theorem keeps_execTallyWaitPatience {s t u : State} (h : Keeps s t) (a0) (he : execTallyWaitPatience a0 t = .next u) : Keeps s u := by
  unfold execTallyWaitPatience at he
  · injection he with he
    subst he
    iterate 40 try any_goals first
      | with_reducible assumption
      | with_reducible refine keeps_tallyPatience ?_ ..
      | with_reducible refine Keeps.snd (by with_reducible assumption) ?_
      | (intro _)
      | split
      | dsimp only

theorem keeps_tallyAnswer {s t : State} (h : Keeps s t) (a0) (a1) (a2) : Keeps s (tallyAnswer a0 a1 a2 t) := by
  unfold tallyAnswer
  iterate 40 try any_goals first
    | with_reducible assumption
    | with_reducible refine keeps_modRegs ?_ ..
    | with_reducible refine Keeps.snd (by with_reducible assumption) ?_
    | (intro _)
    | split
    | dsimp only

theorem keeps_tallyCommand {s t u : State} (h : Keeps s t) (a0) (a1) (a2) (hf0 : ∀  u, Keeps s u → Keeps s (a2  u)) (he : tallyCommand a0 a1 a2 t = .next u) : Keeps s u := by
  unfold tallyCommand at he
  · injection he with he
    subst he
    iterate 40 try any_goals first
      | with_reducible assumption
      | with_reducible refine hf0 _ ?_
      | with_reducible refine keeps_tallyAnswer ?_ ..
      | with_reducible refine Keeps.snd (by with_reducible assumption) ?_
      | (intro _)
      | split
      | dsimp only

theorem keeps_tallyAlloc {s t : State} (h : Keeps s t) (a0) (a1) (a2) : Keeps s (tallyAlloc a0 a1 a2 t) := by
  unfold tallyAlloc
  iterate 40 try any_goals first
    | with_reducible assumption
    | with_reducible refine keeps_tallyAnswer ?_ ..
    | with_reducible refine keeps_putTally ?_ ..
    | with_reducible refine keeps_modInst ?_ ..
    | with_reducible refine Keeps.snd (by with_reducible assumption) ?_
    | (intro _)
    | split
    | dsimp only

theorem keeps_execTallyAlloc {s t u : State} (h : Keeps s t) (a0) (a1) (a2) (he : execTallyAlloc a0 a1 a2 t = .next u) : Keeps s u := by
  unfold execTallyAlloc at he
  · refine keeps_tallyCommand h _ _ _ (fun _ _ => ?_) he
    iterate 40 try any_goals first
      | with_reducible assumption
      | with_reducible refine keeps_tallyAlloc ?_ ..
      | with_reducible refine Keeps.snd (by with_reducible assumption) ?_
      | (intro _)
      | split
      | dsimp only

theorem keeps_tallyFree {s t : State} (h : Keeps s t) (a0) (a1) : Keeps s (tallyFree a0 a1 t) := by
  unfold tallyFree
  iterate 40 try any_goals first
    | with_reducible assumption
    | with_reducible refine keeps_tallyAnswer ?_ ..
    | with_reducible refine keeps_readTallyOf ?_ ..
    | with_reducible refine keeps_modInst ?_ ..
    | with_reducible refine Keeps.snd (by with_reducible assumption) ?_
    | with_reducible refine Keeps.snd₂ (by with_reducible assumption) ?_
    | with_reducible refine Keeps.snd₃ (by with_reducible assumption) ?_
    | (intro _)
    | split
    | dsimp only

theorem keeps_execTallyFree {s t u : State} (h : Keeps s t) (a0) (a1) (he : execTallyFree a0 a1 t = .next u) : Keeps s u := by
  unfold execTallyFree at he
  · refine keeps_tallyCommand h _ _ _ (fun _ _ => ?_) he
    iterate 40 try any_goals first
      | with_reducible assumption
      | with_reducible refine keeps_tallyFree ?_ ..
      | with_reducible refine Keeps.snd (by with_reducible assumption) ?_
      | (intro _)
      | split
      | dsimp only

theorem keeps_tallySet {s t : State} (h : Keeps s t) (a0) (a1) : Keeps s (tallySet a0 a1 t) := by
  unfold tallySet
  iterate 40 try any_goals first
    | with_reducible assumption
    | with_reducible refine keeps_tallyAnswer ?_ ..
    | with_reducible refine keeps_testWaits ?_ ..
    | with_reducible refine keeps_putTally ?_ ..
    | with_reducible refine Keeps.snd (by with_reducible assumption) ?_
    | (intro _)
    | split
    | dsimp only

theorem keeps_execTallySet {s t u : State} (h : Keeps s t) (a0) (a1) (he : execTallySet a0 a1 t = .next u) : Keeps s u := by
  unfold execTallySet at he
  · refine keeps_tallyCommand h _ _ _ (fun _ _ => ?_) he
    iterate 40 try any_goals first
      | with_reducible assumption
      | with_reducible refine keeps_tallySet ?_ ..
      | with_reducible refine Keeps.snd (by with_reducible assumption) ?_
      | (intro _)
      | split
      | dsimp only

theorem keeps_tallyRead {s t : State} (h : Keeps s t) (a0) (a1) : Keeps s (tallyRead a0 a1 t) := by
  unfold tallyRead
  iterate 40 try any_goals first
    | with_reducible assumption
    | with_reducible refine keeps_tallyAnswer ?_ ..
    | with_reducible refine keeps_readTallyOf ?_ ..
    | with_reducible refine keeps_modRegs ?_ ..
    | with_reducible refine Keeps.snd (by with_reducible assumption) ?_
    | with_reducible refine Keeps.snd₂ (by with_reducible assumption) ?_
    | with_reducible refine Keeps.snd₃ (by with_reducible assumption) ?_
    | (intro _)
    | split
    | dsimp only

theorem keeps_execTallyRead {s t u : State} (h : Keeps s t) (a0) (a1) (he : execTallyRead a0 a1 t = .next u) : Keeps s u := by
  unfold execTallyRead at he
  · refine keeps_tallyCommand h _ _ _ (fun _ _ => ?_) he
    iterate 40 try any_goals first
      | with_reducible assumption
      | with_reducible refine keeps_tallyRead ?_ ..
      | with_reducible refine Keeps.snd (by with_reducible assumption) ?_
      | (intro _)
      | split
      | dsimp only

theorem keeps_syncReply {s t : State} (h : Keeps s t) (a0) (a1) (a2) : Keeps s (syncReply a0 a1 a2 t) := by
  unfold syncReply
  iterate 40 try any_goals first
    | with_reducible assumption
    | with_reducible refine keeps_inject ?_ ..
    | with_reducible refine Keeps.snd (by with_reducible assumption) ?_
    | (intro _)
    | split
    | dsimp only

theorem keeps_answerSync {s t : State} (h : Keeps s t) (a0) : Keeps s (answerSync a0 t) := by
  unfold answerSync
  iterate 40 try any_goals first
    | with_reducible assumption
    | with_reducible refine keeps_syncReply ?_ ..
    | with_reducible refine Keeps.snd (by with_reducible assumption) ?_
    | (intro _)
    | split
    | dsimp only

theorem keeps_recordSync {s t : State} (h : Keeps s t) (a0) (a1) (a2) : Keeps s (recordSync a0 a1 a2 t) := by
  unfold recordSync
  iterate 40 try any_goals first
    | with_reducible assumption
    | with_reducible refine keeps_modRx ?_ ..
    | with_reducible refine Keeps.snd (by with_reducible assumption) ?_
    | (intro _)
    | split
    | dsimp only

theorem keeps_settleSync {s t : State} (h : Keeps s t) (a0) : Keeps s (settleSync a0 t) := by
  unfold settleSync
  iterate 40 try any_goals first
    | with_reducible assumption
    | with_reducible refine keeps_settlePsns ?_ ..
    | with_reducible refine keeps_modRx ?_ ..
    | with_reducible refine Keeps.snd (by with_reducible assumption) ?_
    | (intro _)
    | split
    | dsimp only

theorem keeps_admitSync {s t : State} (h : Keeps s t) (a0) (a1) (hf0 : ∀  u, Keeps s u → Keeps s (a1  u)) : Keeps s (admitSync a0 a1 t) := by
  unfold admitSync
  iterate 40 try any_goals first
    | with_reducible assumption
    | with_reducible refine hf0 _ ?_
    | with_reducible refine keeps_admitTo ?_ _ _ _ _ (fun _ _ => ?_) (fun _ _ => ?_) (fun _ _ => ?_)
    | with_reducible refine keeps_answerSync ?_ ..
    | with_reducible refine Keeps.snd (by with_reducible assumption) ?_
    | (intro _)
    | split
    | dsimp only

theorem keeps_tallyAddArrives {s t : State} (h : Keeps s t) (a0) : Keeps s (tallyAddArrives a0 t) := by
  unfold tallyAddArrives
  iterate 40 try any_goals first
    | with_reducible assumption
    | with_reducible refine keeps_sendNak ?_ ..
    | with_reducible refine keeps_addTally ?_ ..
    | with_reducible refine keeps_galleyAccess ?_ ..
    | with_reducible refine keeps_syncReply ?_ ..
    | with_reducible refine keeps_settleSync ?_ ..
    | with_reducible refine keeps_recordSync ?_ ..
    | with_reducible refine Keeps.snd (by with_reducible assumption) ?_
    | (intro _)
    | split
    | dsimp only

theorem keeps_execTallyAddPacket {s t u : State} (h : Keeps s t) (a0) (he : execTallyAddPacket a0 t = .next u) : Keeps s u := by
  unfold execTallyAddPacket at he
  · injection he with he
    subst he
    iterate 40 try any_goals first
      | with_reducible assumption
      | with_reducible refine keeps_admitSync ?_ _ _ (fun _ _ => ?_)
      | with_reducible refine keeps_tallyAddArrives ?_ ..
      | with_reducible refine keeps_consume ?_ ..
      | with_reducible refine Keeps.snd (by with_reducible assumption) ?_
      | (intro _)
      | split
      | dsimp only

theorem keeps_endSync {s t : State} (h : Keeps s t) (a0) : Keeps s (endSync a0 t) := by
  unfold endSync
  iterate 40 try any_goals first
    | with_reducible assumption
    | with_reducible refine keeps_modTx ?_ ..
    | with_reducible refine Keeps.snd (by with_reducible assumption) ?_
    | with_reducible refine Keeps.foldl_snd ?_ _ _ (fun _ _ _ => ?_)
    | with_reducible refine Keeps.foldl ?_ _ _ (fun _ _ _ => ?_)
    | (intro _)
    | split
    | dsimp only

theorem keeps_tallyDoneArrives {s t : State} (h : Keeps s t) (a0) : Keeps s (tallyDoneArrives a0 t) := by
  unfold tallyDoneArrives
  iterate 40 try any_goals first
    | with_reducible assumption
    | with_reducible refine keeps_endMessage ?_ ..
    | with_reducible refine keeps_endSync ?_ ..
    | with_reducible refine Keeps.snd (by with_reducible assumption) ?_
    | (intro _)
    | split
    | dsimp only

theorem keeps_execTallyDone {s t u : State} (h : Keeps s t) (a0) (he : execTallyDone a0 t = .next u) : Keeps s u := by
  unfold execTallyDone at he
  · injection he with he
    subst he
    iterate 40 try any_goals first
      | with_reducible assumption
      | with_reducible refine keeps_tallyDoneArrives ?_ ..
      | with_reducible refine keeps_consume ?_ ..
      | with_reducible refine Keeps.snd (by with_reducible assumption) ?_
      | (intro _)
      | split
      | dsimp only

theorem keeps_execSyncAck {s t u : State} (h : Keeps s t) (a0) (he : execSyncAck a0 t = .next u) : Keeps s u := by
  unfold execSyncAck at he
  · injection he with he
    subst he
    iterate 40 try any_goals first
      | with_reducible assumption
      | with_reducible refine keeps_endSync ?_ ..
      | with_reducible refine keeps_consume ?_ ..
      | with_reducible refine Keeps.snd (by with_reducible assumption) ?_
      | (intro _)
      | split
      | dsimp only

end Sys2Proof.Machine
end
- - - -
▸ THE PROBLEM: Among the entries, find every line holding "execTallyAlloc" and return it.

▸ YOUR SOLUTION:
theorem keeps_execTallyAlloc {s t u : State} (h : Keeps s t) (a0) (a1) (a2) (he : execTallyAlloc a0 a1 a2 t = .next u) : Keeps s u := by
  unfold execTallyAlloc at he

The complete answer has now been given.